Think of it this way - we express speed as an integer, but it's actually a fraction - speed is our way of measuring distance divided by time taken to traverse it. Normally and prior to Einstein it was assumed that the bottom number - the per hour, per second or per minute part - never changed. An hour was the same whether I was going 100 mph, 1000 mph or 1 000 000 mph. The hour was always the same; the only part that changed was how far I managed to get. That works for relatively small numbers of the sort we use in our day to day lives (often referred to as Newtonian physics, because they use Isaac Newton's less accurate but 'good enough' formulae), but when we get up closer to the speed of light, it starts to become less true. Finally, at the speed of light itself, the distance is the number that never changes; no matter where the person seeing it is or how fast they're going, the top number is always the same (299 792 458 m/s, or about a bit under 700 000 000 mph). That's tricky, since in order for the top number to stay the same and for the equation to still work, the bottom number has to change - so an hour is no longer an hour. Or rather it is, but my hour at 100 000 000 mph and yours at 1 mph aren't the same length of time.
This, again, leads to some funky stuff. For example, time passes faster at the top of a mountain than it does at the base, since the top of the mountain is moving faster due to the Earth's rotation.
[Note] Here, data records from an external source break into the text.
-- ==== Sys2Proof/Machine/Step.lean ====
section
/-! DEFINITION. One step: the command at the front of the queue, or one idle cycle of CLK_CORE. -/

namespace Sys2Proof.Machine

/-- The machine's step. -/
def step (s : State) : Host.Outcome State Fault Refusal :=
  match s.pending with
  | c :: rest => exec c { s with pending := rest }
  | [] => .next (idleCycle s)

/-- The state with the command that a word spells by the opcode table's bits at the front of its queue. -/
def State.withFetchWord (s : State) (nbits w : Nat) : State :=
  match decodeTableWord nbits w with
  | some c => { s with pending := c :: s.pending }
  | none => s

end Sys2Proof.Machine
end

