/-! ## SMBus and the test access port (R484, R485) -/

/-- The management targets answer, while a reset holds the switch too, with what they name and change nothing of the switch but the
record of the outside, in the byte order of notes/assumptions/22 and notes/assumptions/84; a bad SMBus command is a SEC event
(notes/assumptions/125); a test instruction selects its register, and the test modes take the lane pins (notes/assumptions/126). -/
def Obligations.ManagementTargets : Prop :=
  ∀ (s : State) (pins : List Bool) (code : BitVec 5) (bad : SmbusIn), s.clk.pwrOk = true →
    let q := atPlace placeRead s
    let shows := fun (c : Instr) (bs : List Byte) => exec c s = .next { q with out := .smbus bs :: q.out }
    let selects := fun (c : Instr) (ir : BitVec 5) (taken driven : Bool) =>
      exec c s = .next { s with tap := { s.tap with ir := ir, taken := taken, driven := driven } }
    let badPec := ∃ p, bad.pec = some p ∧ p ≠ smbusPec [0x74, bad.cmd]
    let undefined := bad.cmd.toNat = 0 ∨ 6 < bad.cmd.toNat
    shows .smbusStatusRead [BitVec.ofNat 8 (b2n s.clk.halted + 2 * b2n s.clk.fatalSeen + 4 * s.clk.dieLevel), BitVec.ofNat 8 s.sec.result] ∧
    shows .smbusTempRead (s.clk.dieMax :: s.frn.toList.map (fun x => BitVec.ofNat 8 (maxOf x.temps.toList))) ∧
    shows .smbusPowerRead (leBytes 4 (fld s.clk.pwrOn 0 30)) ∧
    shows .smbusResetCauseRead (wordLE (packFields [(61, 3, s.clk.cause), (58, 3, s.clk.causeCore), (57, 1, b2n s.clk.wasFatal),
      (0, 32, s.clk.resets)])) ∧
    shows .smbusIdRead (wordLE (idWord s)) ∧
    (s.sec.idValid = true → shows .smbusDeviceIdRead s.sec.devId) ∧
    (s.sec.idValid = false → shows .smbusDeviceIdRead (List.replicate 32 0)) ∧
    (¬ badPec → ¬ undefined → exec (.smbusBadCommand bad) s = .next s) ∧
    (badPec ∨ undefined → pdOn s 1 = true → answers (exec (.smbusBadCommand bad) s) fun t =>
      .smbusNack ∈ t.out ∧ bitOf (getErr t 48).status 1 = true ∧ onlyFaultRecords (atPlace placeWork s) t) ∧
    exec .idcode s = .next { s with
      tap := { s.tap with ir := 1, taken := false, driven := false }
      out := .tdo ((List.range 32).map fun i => (0x151205E3 >>> i) % 2 == 1) :: s.out } ∧
    exec (.samplePreload pins) s = .next { s with tap := { ir := 2, pins := pins, taken := false, driven := false } } ∧
    selects .extest 3 true true ∧ selects .extestPulse 4 true true ∧ selects .extestTrain 5 true true ∧
    selects .highz 6 true false ∧ selects .clamp 7 true true ∧
    ((code.toNat = 0 ∨ 7 < code.toNat) → exec (.bypass code) s = .next { s with
      tap := { s.tap with ir := code, taken := false, driven := false }, out := .tdo [false] :: s.out }) ∧
    selects .tapReset 1 false false
end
The difference is very small, but it's enough that a sufficiently accurate clock can measure it; this is one of the tests that was used to verify the theory, substituting a convenient water tower for a mountain since physicists aren't generally known for their mountaineering abilities.
Does that help you make sense of it?
EDIT -
Quote:
|
Originally Posted by Dilbert1234567
or if you throw it at the observer, you can hit him with it at 150 kph (ouch)
 |
This is true, sort of. In order for your throwing the ball at 30 km/h to give it a total velocity of 150 km/h, you'd have to throw it off the front in the same direction the train is going. In that case, for the ball to hit the observer at 150 km/h he'd have to be directly in front the train; I'd propose that if this is the case the ball is really the least of his problems.